** Opening DATA EXCERPTS block **

/-- R37, R40, R389: where a world's root may lie. -/
def rootOk (s : State) (w root : Nat) : Bool :=
  root % 0x10000 == 0 && tierOf s root == .hbm && (tagOk s w root || tagOk s 0 root)

/-- A feature bit of the accepted vector (R405). -/
def accepted (s : State) (bit : Nat) : Bool := fld ((s.host.accepted.getD 0 0).toNat) bit 1 == 1

/-- The operands that WORLD_CREATE cannot take. -/
def createBad (s : State) : Bool :=
  let w := mailboxWord s 1
  w == 0 || decide (64 ≤ w) || (getWorld s w).live || decide (2 ≤ mailboxWord s 2) || (mailboxWord s 2 == 1 && !accepted s 4)
    || mailboxWord s 3 != w || !rootOk s w (mailboxWord s 4) || decide (2 ^ 32 ≤ mailboxWord s 5)

/-- worldCreate (R391, R397): a confidential world's key pair comes from the DRBG; a key is a number of its own here, since
the key bits themselves are never seen (log 5). -/
def execWorldCreate (s : State) : Host.Outcome State Fault Refusal :=
  onCommand s 1 fun s =>
    if createBad s then answer s mbBadArg
    else match frontRead s 0 (mailboxWord s 6) 112 with
      | .error c => badSource s (mailboxWord s 6) 112 c
      | .ok (bs, s) =>
        let conf := mailboxWord s 2 == 1
        if conf && s.host.reseeding.isSome then s
        else if conf && !s.host.seeded then answer s mbEntropy
        else
          let n := s.host.creations + 1
          let w : World :=
            { no := mailboxWord s 1, root := BitVec.ofNat 64 (mailboxWord s 4), conf := conf, tdi := mailboxWord s 3
              quota := mailboxWord s 5, fb := parseFaultBlock (dwords bs), key := some n }
          answer { s with worlds := s.worlds.filter (·.no != w.no) ++ [w], host := { s.host with creations := n } } mbOk

/-! ### Teardown (R392) -/

/-- Kills the strands of a world. -/
def killWorld (s : State) (w : Nat) : State :=
  ((s.strands.filter (·.world == w)).map (·.home)).foldl (fun s h => match getStrand s h with
    | some st => killStrand s st
    | none => s) s

/-- The work of a world that has not started does not start, and its launches complete with KILLED. -/
def killLaunches (s : State) (w : Nat) : State :=
  let dead (d : Draw) : Draw := { d with killed := true, prims := [] }
  let stopped (l : Launch) : Launch := { l with killed := true, total := l.next, inHeap := false }
  let s : State := { s with
    draws := s.draws.map fun d => if d.world = w then dead d else d
    launches := s.launches.map fun l => if l.world = w then stopped l else l }
  let s := ((s.launches.filter (·.world == w)).map (·.id)).foldl tryLaunchDone s
  ((s.draws.filter (·.world == w)).map (·.id)).foldl tryDrawDone s

/-- The queue's packets are of the world. -/
def queueOf (s : State) (q w : Nat) : Bool := ((getQueue s q).map (·.world)).getD 64 == w

/-- The graphs of a world start no further node. -/
def killGraphs (s : State) (w : Nat) : State :=
  (s.graphs.filter fun g => queueOf s g.queue w).foldl (fun s g =>
    let g := { g with failed := some (g.failed.getD stKilled) }
    let s := { s with graphs := s.graphs.map fun x => if x.queue = g.queue ∧ x.index = g.index then g else x }
    tryGraphDone (disarm s g) g) s

/-- Weight-store loads that have not been made. -/
def killWsloads (s : State) (w : Nat) : State :=
  let t := (s.wsloads.filter (·.world == w)).foldl (fun s x => setPacketStatus s x.queue x.index stKilled) s
  { t with wsloads := t.wsloads.filter (·.world != w) }

/-- R72: a SEQ waits until its world is torn down; its chain then goes no further. -/
def abandonSeqs (s : State) (w : Nat) : State :=
  (s.insts.filter fun i => i.world == w && i.started && i.segment.isNone && cardKind i.card == kSeq).foldl (fun s i =>
    match getChain s i.core i.ch i.world i.seq with
    | none => dropInst s i.id
    | some c =>
      let s := setChain (dropInst s i.id) { c with frames := [] }
      chainCheck { s with insts := s.insts.filter fun x =>
          !(x.segment.isNone && x.core == c.core && x.ch == c.ch && x.world == c.world && x.seq == c.seq && !x.started) }
        c.core c.ch c.world c.seq) s

/-- A world's bytes for host memory leave the caches while the world may still write there (R387). -/
def flushHost (s : State) (w : Nat) : State :=
  let mine (l : Line) : Bool := l.world == w && tierOf s (l.line * 128) == .host
  let s := (s.dcache.filter mine).foldl (fun s l => coreFlush s l.place l.line) s
  (s.slices.filter mine).foldl (fun s l => sliceFlush s l.place l.line) s

/-- Steps 1 and 2 of R392. -/
def beginTeardown (s : State) (w : Nat) : State :=
  let s := setWorld s { getWorld s w with quiescing := true, dying := true }
  killWsloads (killGraphs (killLaunches (killWorld s w) w) w) w

/-- Step 3 of R392: nothing of the world is in flight. -/
def worldDrained (s : State) (w : Nat) : Bool :=
  !(s.strands.any (·.world == w)) && !(s.groves.any (·.world == w)) && !(s.launches.any (·.world == w))
    && !(s.draws.any (·.world == w)) && !(s.graphs.any fun g => queueOf s g.queue w) && !(s.chains.any (·.world == w))
    && !(s.insts.any (·.world == w)) && !(s.pend.any (·.world == w)) && !(s.mx.any (·.world == w)) && !(s.nreqs.any (·.world == w))
    && !(s.packets.any fun x => x.world == w && x.status.isSome)

/-- Step 5 of R392: every HBM4 page of the world is zeroed and its tag cleared. -/
def zeroPages (s : State) (w : Nat) : State :=
  let mine (pa : Nat) : Bool := decide (pa < 0x2000000000) && (mapGetD s.tags (pa / 0x200000) 0).toNat == 0x80 + w
  { s with
    mem := s.mem.filter fun x => !mine x.1
    poison := s.poison.filter fun
      | .memory k => !mine (4 * k)
      | _ => true
    tags := s.tags.filter fun x => x.2.toNat != 0x80 + w
    dcache := s.dcache.filter (·.world != w)
    slices := s.slices.filter (·.world != w) }

/-- Step 7 of R392: its limbs and bank groups are unbound and zeroed. -/
def freeUnits (s : State) (w : Nat) : State :=
  let s := (s.groupWorld.filter (·.2 == w)).foldl (fun s g => zeroGroup s (g.1 / 4) (g.1 % 4)) s
  let limbs := (s.limbWorld.filter (·.2 == w)).map (·.1)
  { s with
    cleared := limbs ++ s.cleared.filter fun u => !limbs.contains u
    used := s.used.filter fun x => !limbs.contains (storeLimb x)
    limbWorld := s.limbWorld.filter (·.2 != w), groupWorld := s.groupWorld.filter (·.2 != w) }

/-- Steps 4 to 8 of R392. The channels' counters and error bits go with the world (R59, R62). -/
def finishTeardown (s : State) (w : Nat) : State :=
  let s := flushHost s w
  let s := (s.segments.filter (·.world == w)).foldl removeSegment s
  let s := zeroPages s w
  let s := { s with
    tlb := s.tlb.filter (·.world != w), utlb := s.utlb.filter (·.world != w), walkCache := s.walkCache.filter (·.world != w)
    walks := s.walks.filter (·.world != w), ats := s.ats.filter (·.world != w), packets := s.packets.filter (·.world != w)
    channels := s.channels.filter (·.world != w) }
  let s := freeUnits s w
  setWorld s { getWorld s w with
    live := false, tstate := .unlocked, quiescing := false, dying := false, heldRecords := [], key := none }

/-- One step of a teardown: it begins, or, once the world has drained, ends. -/
def teardown (s : State) (w : Nat) : State :=
  if !(getWorld s w).dying then beginTeardown s w
  else
    let s := abandonSeqs s w
    if worldDrained s w then finishTeardown s w else s

/-- A world other than world 0 that exists. -/
def guest (s : State) (w : Nat) : Bool := decide (w ≠ 0) && (getWorld s w).live

/-- worldDestroy (R391, R392): the status is written when the teardown ends. -/
def execWorldDestroy (s : State) : Host.Outcome State Fault Refusal :=
  onCommand s 4 fun s =>
    let w := mailboxWord s 1
    if !guest s w then answer s mbBadArg
    else
      let s := teardown s w
      if guest s w then s else answer s mbOk

/-! ### Interface states (R393 to R395) -/

/-- lockInterface (R393, R405). -/
def execLockInterface (world : Nat) (s : State) : Host.Outcome State Fault Refusal :=
  let x := getWorld s world
  if guest s world && x.tstate == .unlocked && x.ideKeyed && accepted s 1 && !x.dying then
    .next (setWorld s { x with tstate := .locked })
  else .next s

** Closing DATA EXCERPTS block **

From the listing above, copy every line that includes the word "draws".

    draws := s.draws.map fun d => if d.world = w then dead d else d
  ((s.draws.filter (·.world == w)).map (·.id)).foldl tryDrawDone s
    && !(s.draws.any (·.world == w)) && !(s.graphs.any fun g => queueOf s g.queue w) && !(s.chains.any (·.world == w))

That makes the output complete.